Florence L. Wong, Stephen L. Eittreim, Carolyn H. Degnan, and Wilson C. Lee
Paper presented at 1999 Esri International Users Conference, San Diego, California.
Seafloor mapping in the Monterey Bay National Marine Sanctuary by sidescan sonar and multibeam bathymetry has revealed new details about the geology, morphology, and active geologic processes of this region. Collaborative data from physical samples, current moorings, and photographs of the sea bottom are consolidated with new and existing maps in a GIS. Via ArcView, the in-progress GIS provides research project members a view of the relationship between individual data sets and those that are being developed by other project members. As a mature product, the GIS will be published in cdrom format to make data available to assist science studies and to help with economic and social policy-making decisions regarding this protected environment.

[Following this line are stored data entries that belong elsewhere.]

/-! ## `putBitList` -/

@[simp] theorem putBitList_params (bits : List Bool) (s : State) : (putBitList bits s).params = s.params := rfl
@[simp] theorem putBitList_hostq (bits : List Bool) (s : State) : (putBitList bits s).hostq = s.hostq := rfl
@[simp] theorem putBitList_out (bits : List Bool) (s : State) : (putBitList bits s).out = s.out ++ (bits.foldl sinkBit ⟨s.oacc, s.onb, []⟩).emitted := rfl
@[simp] theorem putBitList_rdata (bits : List Bool) (s : State) : (putBitList bits s).rdata = s.rdata := rfl
@[simp] theorem putBitList_oacc (bits : List Bool) (s : State) : (putBitList bits s).oacc = (bits.foldl sinkBit ⟨s.oacc, s.onb, []⟩).oacc := rfl
@[simp] theorem putBitList_onb (bits : List Bool) (s : State) : (putBitList bits s).onb = (bits.foldl sinkBit ⟨s.oacc, s.onb, []⟩).onb := rfl
@[simp] theorem putBitList_bitposOut (bits : List Bool) (s : State) : (putBitList bits s).bitposOut = s.bitposOut + bits.length := rfl
@[simp] theorem putBitList_inq (bits : List Bool) (s : State) : (putBitList bits s).inq = s.inq := rfl
@[simp] theorem putBitList_bitposIn (bits : List Bool) (s : State) : (putBitList bits s).bitposIn = s.bitposIn := rfl
@[simp] theorem putBitList_cursor (bits : List Bool) (s : State) : (putBitList bits s).cursor = s.cursor := rfl
@[simp] theorem putBitList_pendLen (bits : List Bool) (s : State) : (putBitList bits s).pendLen = s.pendLen := rfl
@[simp] theorem putBitList_la (bits : List Bool) (s : State) : (putBitList bits s).la = s.la := rfl
@[simp] theorem putBitList_win (bits : List Bool) (s : State) : (putBitList bits s).win = s.win := rfl
@[simp] theorem putBitList_wpos (bits : List Bool) (s : State) : (putBitList bits s).wpos = s.wpos := rfl
@[simp] theorem putBitList_whave (bits : List Bool) (s : State) : (putBitList bits s).whave = s.whave := rfl
@[simp] theorem putBitList_wtotal (bits : List Bool) (s : State) : (putBitList bits s).wtotal = s.wtotal := rfl
@[simp] theorem putBitList_head (bits : List Bool) (s : State) : (putBitList bits s).head = s.head := rfl
@[simp] theorem putBitList_prev (bits : List Bool) (s : State) : (putBitList bits s).prev = s.prev := rfl
@[simp] theorem putBitList_effort (bits : List Bool) (s : State) : (putBitList bits s).effort = s.effort := rfl
@[simp] theorem putBitList_tok (bits : List Bool) (s : State) : (putBitList bits s).tok = s.tok := rfl
@[simp] theorem putBitList_blkBytes (bits : List Bool) (s : State) : (putBitList bits s).blkBytes = s.blkBytes := rfl
@[simp] theorem putBitList_estate (bits : List Bool) (s : State) : (putBitList bits s).estate = s.estate := rfl
@[simp] theorem putBitList_finalSent (bits : List Bool) (s : State) : (putBitList bits s).finalSent = s.finalSent := rfl
@[simp] theorem putBitList_dstate (bits : List Bool) (s : State) : (putBitList bits s).dstate = s.dstate := rfl
@[simp] theorem putBitList_bfinal (bits : List Bool) (s : State) : (putBitList bits s).bfinal = s.bfinal := rfl
@[simp] theorem putBitList_rem (bits : List Bool) (s : State) : (putBitList bits s).rem = s.rem := rfl
@[simp] theorem putBitList_nlen (bits : List Bool) (s : State) : (putBitList bits s).nlen = s.nlen := rfl
@[simp] theorem putBitList_ndist (bits : List Bool) (s : State) : (putBitList bits s).ndist = s.ndist := rfl
@[simp] theorem putBitList_ncode (bits : List Bool) (s : State) : (putBitList bits s).ncode = s.ncode := rfl
@[simp] theorem putBitList_idx (bits : List Bool) (s : State) : (putBitList bits s).idx = s.idx := rfl
@[simp] theorem putBitList_cll (bits : List Bool) (s : State) : (putBitList bits s).cll = s.cll := rfl
@[simp] theorem putBitList_lens (bits : List Bool) (s : State) : (putBitList bits s).lens = s.lens := rfl
@[simp] theorem putBitList_clt (bits : List Bool) (s : State) : (putBitList bits s).clt = s.clt := rfl
@[simp] theorem putBitList_lt (bits : List Bool) (s : State) : (putBitList bits s).lt = s.lt := rfl
@[simp] theorem putBitList_dt (bits : List Bool) (s : State) : (putBitList bits s).dt = s.dt := rfl
@[simp] theorem putBitList_s1 (bits : List Bool) (s : State) : (putBitList bits s).s1 = s.s1 := rfl
@[simp] theorem putBitList_s2 (bits : List Bool) (s : State) : (putBitList bits s).s2 = s.s2 := rfl
@[simp] theorem putBitList_totalIn (bits : List Bool) (s : State) : (putBitList bits s).totalIn = s.totalIn := rfl
@[simp] theorem putBitList_totalOut (bits : List Bool) (s : State) : (putBitList bits s).totalOut = s.totalOut + (bits.foldl sinkBit ⟨s.oacc, s.onb, []⟩).emitted.length := rfl
@[simp] theorem putBitList_level (bits : List Bool) (s : State) : (putBitList bits s).level = s.level := rfl
@[simp] theorem putBitList_outLimit (bits : List Bool) (s : State) : (putBitList bits s).outLimit = s.outLimit := rfl
@[simp] theorem putBitList_verify (bits : List Bool) (s : State) : (putBitList bits s).verify = s.verify := rfl
@[simp] theorem putBitList_ckExpect (bits : List Bool) (s : State) : (putBitList bits s).ckExpect = s.ckExpect := rfl
@[simp] theorem putBitList_mode (bits : List Bool) (s : State) : (putBitList bits s).mode = s.mode := rfl
@[simp] theorem putBitList_phase (bits : List Bool) (s : State) : (putBitList bits s).phase = s.phase := rfl
@[simp] theorem putBitList_trail (bits : List Bool) (s : State) : (putBitList bits s).trail = s.trail := rfl
@[simp] theorem putBitList_pending (bits : List Bool) (s : State) : (putBitList bits s).pending = s.pending := rfl
@[simp] theorem putBitList_err (bits : List Bool) (s : State) : (putBitList bits s).err = s.err := rfl
@[simp] theorem putBitList_errPos (bits : List Bool) (s : State) : (putBitList bits s).errPos = s.errPos := rfl

/-! ## `windowAppend` -/

@[simp] theorem windowAppend_params (b : Byte) (s : State) : (windowAppend b s).params = s.params := by
  unfold windowAppend windowEmit; split <;> simp_all
@[simp] theorem windowAppend_hostq (b : Byte) (s : State) : (windowAppend b s).hostq = s.hostq := by
  unfold windowAppend windowEmit; split <;> simp_all
@[simp] theorem windowAppend_out (b : Byte) (s : State) : (windowAppend b s).out = if s.mode = .decompress then s.out ++ [b] else s.out := by
  unfold windowAppend windowEmit; split <;> simp_all
@[simp] theorem windowAppend_rdata (b : Byte) (s : State) : (windowAppend b s).rdata = s.rdata := by
  unfold windowAppend windowEmit; split <;> simp_all
@[simp] theorem windowAppend_oacc (b : Byte) (s : State) : (windowAppend b s).oacc = s.oacc := by
  unfold windowAppend windowEmit; split <;> simp_all
@[simp] theorem windowAppend_onb (b : Byte) (s : State) : (windowAppend b s).onb = s.onb := by
  unfold windowAppend windowEmit; split <;> simp_all
@[simp] theorem windowAppend_bitposOut (b : Byte) (s : State) : (windowAppend b s).bitposOut = s.bitposOut := by
  unfold windowAppend windowEmit; split <;> simp_all
@[simp] theorem windowAppend_inq (b : Byte) (s : State) : (windowAppend b s).inq = s.inq := by
  unfold windowAppend windowEmit; split <;> simp_all
@[simp] theorem windowAppend_bitposIn (b : Byte) (s : State) : (windowAppend b s).bitposIn = s.bitposIn := by
  unfold windowAppend windowEmit; split <;> simp_all
@[simp] theorem windowAppend_cursor (b : Byte) (s : State) : (windowAppend b s).cursor = s.cursor := by
  unfold windowAppend windowEmit; split <;> simp_all
@[simp] theorem windowAppend_pendLen (b : Byte) (s : State) : (windowAppend b s).pendLen = s.pendLen := by
  unfold windowAppend windowEmit; split <;> simp_all
@[simp] theorem windowAppend_la (b : Byte) (s : State) : (windowAppend b s).la = s.la := by
  unfold windowAppend windowEmit; split <;> simp_all
@[simp] theorem windowAppend_win (b : Byte) (s : State) : (windowAppend b s).win = winWrite s.win s.wpos b := by
  unfold windowAppend windowEmit; split <;> simp_all
@[simp] theorem windowAppend_wpos (b : Byte) (s : State) : (windowAppend b s).wpos = (s.wpos + 1) % wsize s.params := by
  unfold windowAppend windowEmit; split <;> simp_all
@[simp] theorem windowAppend_whave (b : Byte) (s : State) : (windowAppend b s).whave = min (s.whave + 1) (wsize s.params) := by
  unfold windowAppend windowEmit; split <;> simp_all
@[simp] theorem windowAppend_wtotal (b : Byte) (s : State) : (windowAppend b s).wtotal = s.wtotal + 1 := by
  unfold windowAppend windowEmit; split <;> simp_all
@[simp] theorem windowAppend_head (b : Byte) (s : State) : (windowAppend b s).head = s.head := by
  unfold windowAppend windowEmit; split <;> simp_all
@[simp] theorem windowAppend_prev (b : Byte) (s : State) : (windowAppend b s).prev = s.prev := by
  unfold windowAppend windowEmit; split <;> simp_all
@[simp] theorem windowAppend_effort (b : Byte) (s : State) : (windowAppend b s).effort = s.effort := by
  unfold windowAppend windowEmit; split <;> simp_all
@[simp] theorem windowAppend_tok (b : Byte) (s : State) : (windowAppend b s).tok = s.tok := by
  unfold windowAppend windowEmit; split <;> simp_all
@[simp] theorem windowAppend_blkBytes (b : Byte) (s : State) : (windowAppend b s).blkBytes = s.blkBytes := by
  unfold windowAppend windowEmit; split <;> simp_all
@[simp] theorem windowAppend_estate (b : Byte) (s : State) : (windowAppend b s).estate = s.estate := by
  unfold windowAppend windowEmit; split <;> simp_all
@[simp] theorem windowAppend_finalSent (b : Byte) (s : State) : (windowAppend b s).finalSent = s.finalSent := by
  unfold windowAppend windowEmit; split <;> simp_all
@[simp] theorem windowAppend_dstate (b : Byte) (s : State) : (windowAppend b s).dstate = s.dstate := by
  unfold windowAppend windowEmit; split <;> simp_all
@[simp] theorem windowAppend_bfinal (b : Byte) (s : State) : (windowAppend b s).bfinal = s.bfinal := by
  unfold windowAppend windowEmit; split <;> simp_all
@[simp] theorem windowAppend_rem (b : Byte) (s : State) : (windowAppend b s).rem = s.rem := by
  unfold windowAppend windowEmit; split <;> simp_all
@[simp] theorem windowAppend_nlen (b : Byte) (s : State) : (windowAppend b s).nlen = s.nlen := by
  unfold windowAppend windowEmit; split <;> simp_all
@[simp] theorem windowAppend_ndist (b : Byte) (s : State) : (windowAppend b s).ndist = s.ndist := by
  unfold windowAppend windowEmit; split <;> simp_all
@[simp] theorem windowAppend_ncode (b : Byte) (s : State) : (windowAppend b s).ncode = s.ncode := by
  unfold windowAppend windowEmit; split <;> simp_all
@[simp] theorem windowAppend_idx (b : Byte) (s : State) : (windowAppend b s).idx = s.idx := by
  unfold windowAppend windowEmit; split <;> simp_all
@[simp] theorem windowAppend_cll (b : Byte) (s : State) : (windowAppend b s).cll = s.cll := by
  unfold windowAppend windowEmit; split <;> simp_all
@[simp] theorem windowAppend_lens (b : Byte) (s : State) : (windowAppend b s).lens = s.lens := by
  unfold windowAppend windowEmit; split <;> simp_all
@[simp] theorem windowAppend_clt (b : Byte) (s : State) : (windowAppend b s).clt = s.clt := by
  unfold windowAppend windowEmit; split <;> simp_all
@[simp] theorem windowAppend_lt (b : Byte) (s : State) : (windowAppend b s).lt = s.lt := by
  unfold windowAppend windowEmit; split <;> simp_all
@[simp] theorem windowAppend_dt (b : Byte) (s : State) : (windowAppend b s).dt = s.dt := by
  unfold windowAppend windowEmit; split <;> simp_all
@[simp] theorem windowAppend_s1 (b : Byte) (s : State) : (windowAppend b s).s1 = .ofNat 16 ((s.s1.toNat + b.toNat) % adlerBase) := by
  unfold windowAppend windowEmit; split <;> simp_all
@[simp] theorem windowAppend_s2 (b : Byte) (s : State) : (windowAppend b s).s2 = .ofNat 16 ((s.s2.toNat + (s.s1.toNat + b.toNat) % adlerBase) % adlerBase) := by
  unfold windowAppend windowEmit; split <;> simp_all
@[simp] theorem windowAppend_totalIn (b : Byte) (s : State) : (windowAppend b s).totalIn = s.totalIn := by
  unfold windowAppend windowEmit; split <;> simp_all
@[simp] theorem windowAppend_totalOut (b : Byte) (s : State) : (windowAppend b s).totalOut = if s.mode = .decompress then s.totalOut + 1 else s.totalOut := by
  unfold windowAppend windowEmit; split <;> simp_all
@[simp] theorem windowAppend_level (b : Byte) (s : State) : (windowAppend b s).level = s.level := by
  unfold windowAppend windowEmit; split <;> simp_all
@[simp] theorem windowAppend_outLimit (b : Byte) (s : State) : (windowAppend b s).outLimit = s.outLimit := by
  unfold windowAppend windowEmit; split <;> simp_all
@[simp] theorem windowAppend_verify (b : Byte) (s : State) : (windowAppend b s).verify = s.verify := by
  unfold windowAppend windowEmit; split <;> simp_all
@[simp] theorem windowAppend_ckExpect (b : Byte) (s : State) : (windowAppend b s).ckExpect = s.ckExpect := by
  unfold windowAppend windowEmit; split <;> simp_all
@[simp] theorem windowAppend_mode (b : Byte) (s : State) : (windowAppend b s).mode = s.mode := by
  unfold windowAppend windowEmit; split <;> simp_all
@[simp] theorem windowAppend_phase (b : Byte) (s : State) : (windowAppend b s).phase = s.phase := by
  unfold windowAppend windowEmit; split <;> simp_all
@[simp] theorem windowAppend_trail (b : Byte) (s : State) : (windowAppend b s).trail = s.trail := by
  unfold windowAppend windowEmit; split <;> simp_all
@[simp] theorem windowAppend_pending (b : Byte) (s : State) : (windowAppend b s).pending = s.pending := by
  unfold windowAppend windowEmit; split <;> simp_all
@[simp] theorem windowAppend_err (b : Byte) (s : State) : (windowAppend b s).err = s.err := by
  unfold windowAppend windowEmit; split <;> simp_all
@[simp] theorem windowAppend_errPos (b : Byte) (s : State) : (windowAppend b s).errPos = s.errPos := by
  unfold windowAppend windowEmit; split <;> simp_all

Introduction | Base Map Layers | Previous Work | New USGS Data | Accessing the GIS | Acknowledgments | Metadata | References
The Monterey Bay National Marine Sanctuary (MBNMS) was established in 1992 to protect and manage the resources of the 13,760 sq km (5300 sq mi) area off the coast of central California. Among the sanctuary objectives are to enhance resource protection, preserve natural beauty, and preserve the bounty of marine ecosystems (MBNMS, 1999).
The U.S. Geological Survey (USGS) initiated a research project in the sanctuary to determine the marine geological environment in which fauna (including homo sapiens), flora, and natural and man-made processes interact (USGS, 1999). Among the questions that the USGS studies will help address are the following:
The focus of the USGS study is on the broad, flat continental shelf areas shallower than 200 m (656 ft) between San Francisco to the north and Point Sur to the south. This area is approximately 3,000 sq km (1,160 sq mi) or 20 percent of the areal extent of the sanctuary. The project tasks focus on seafloor mapping, sample collection and analysis, and oceanographic processes.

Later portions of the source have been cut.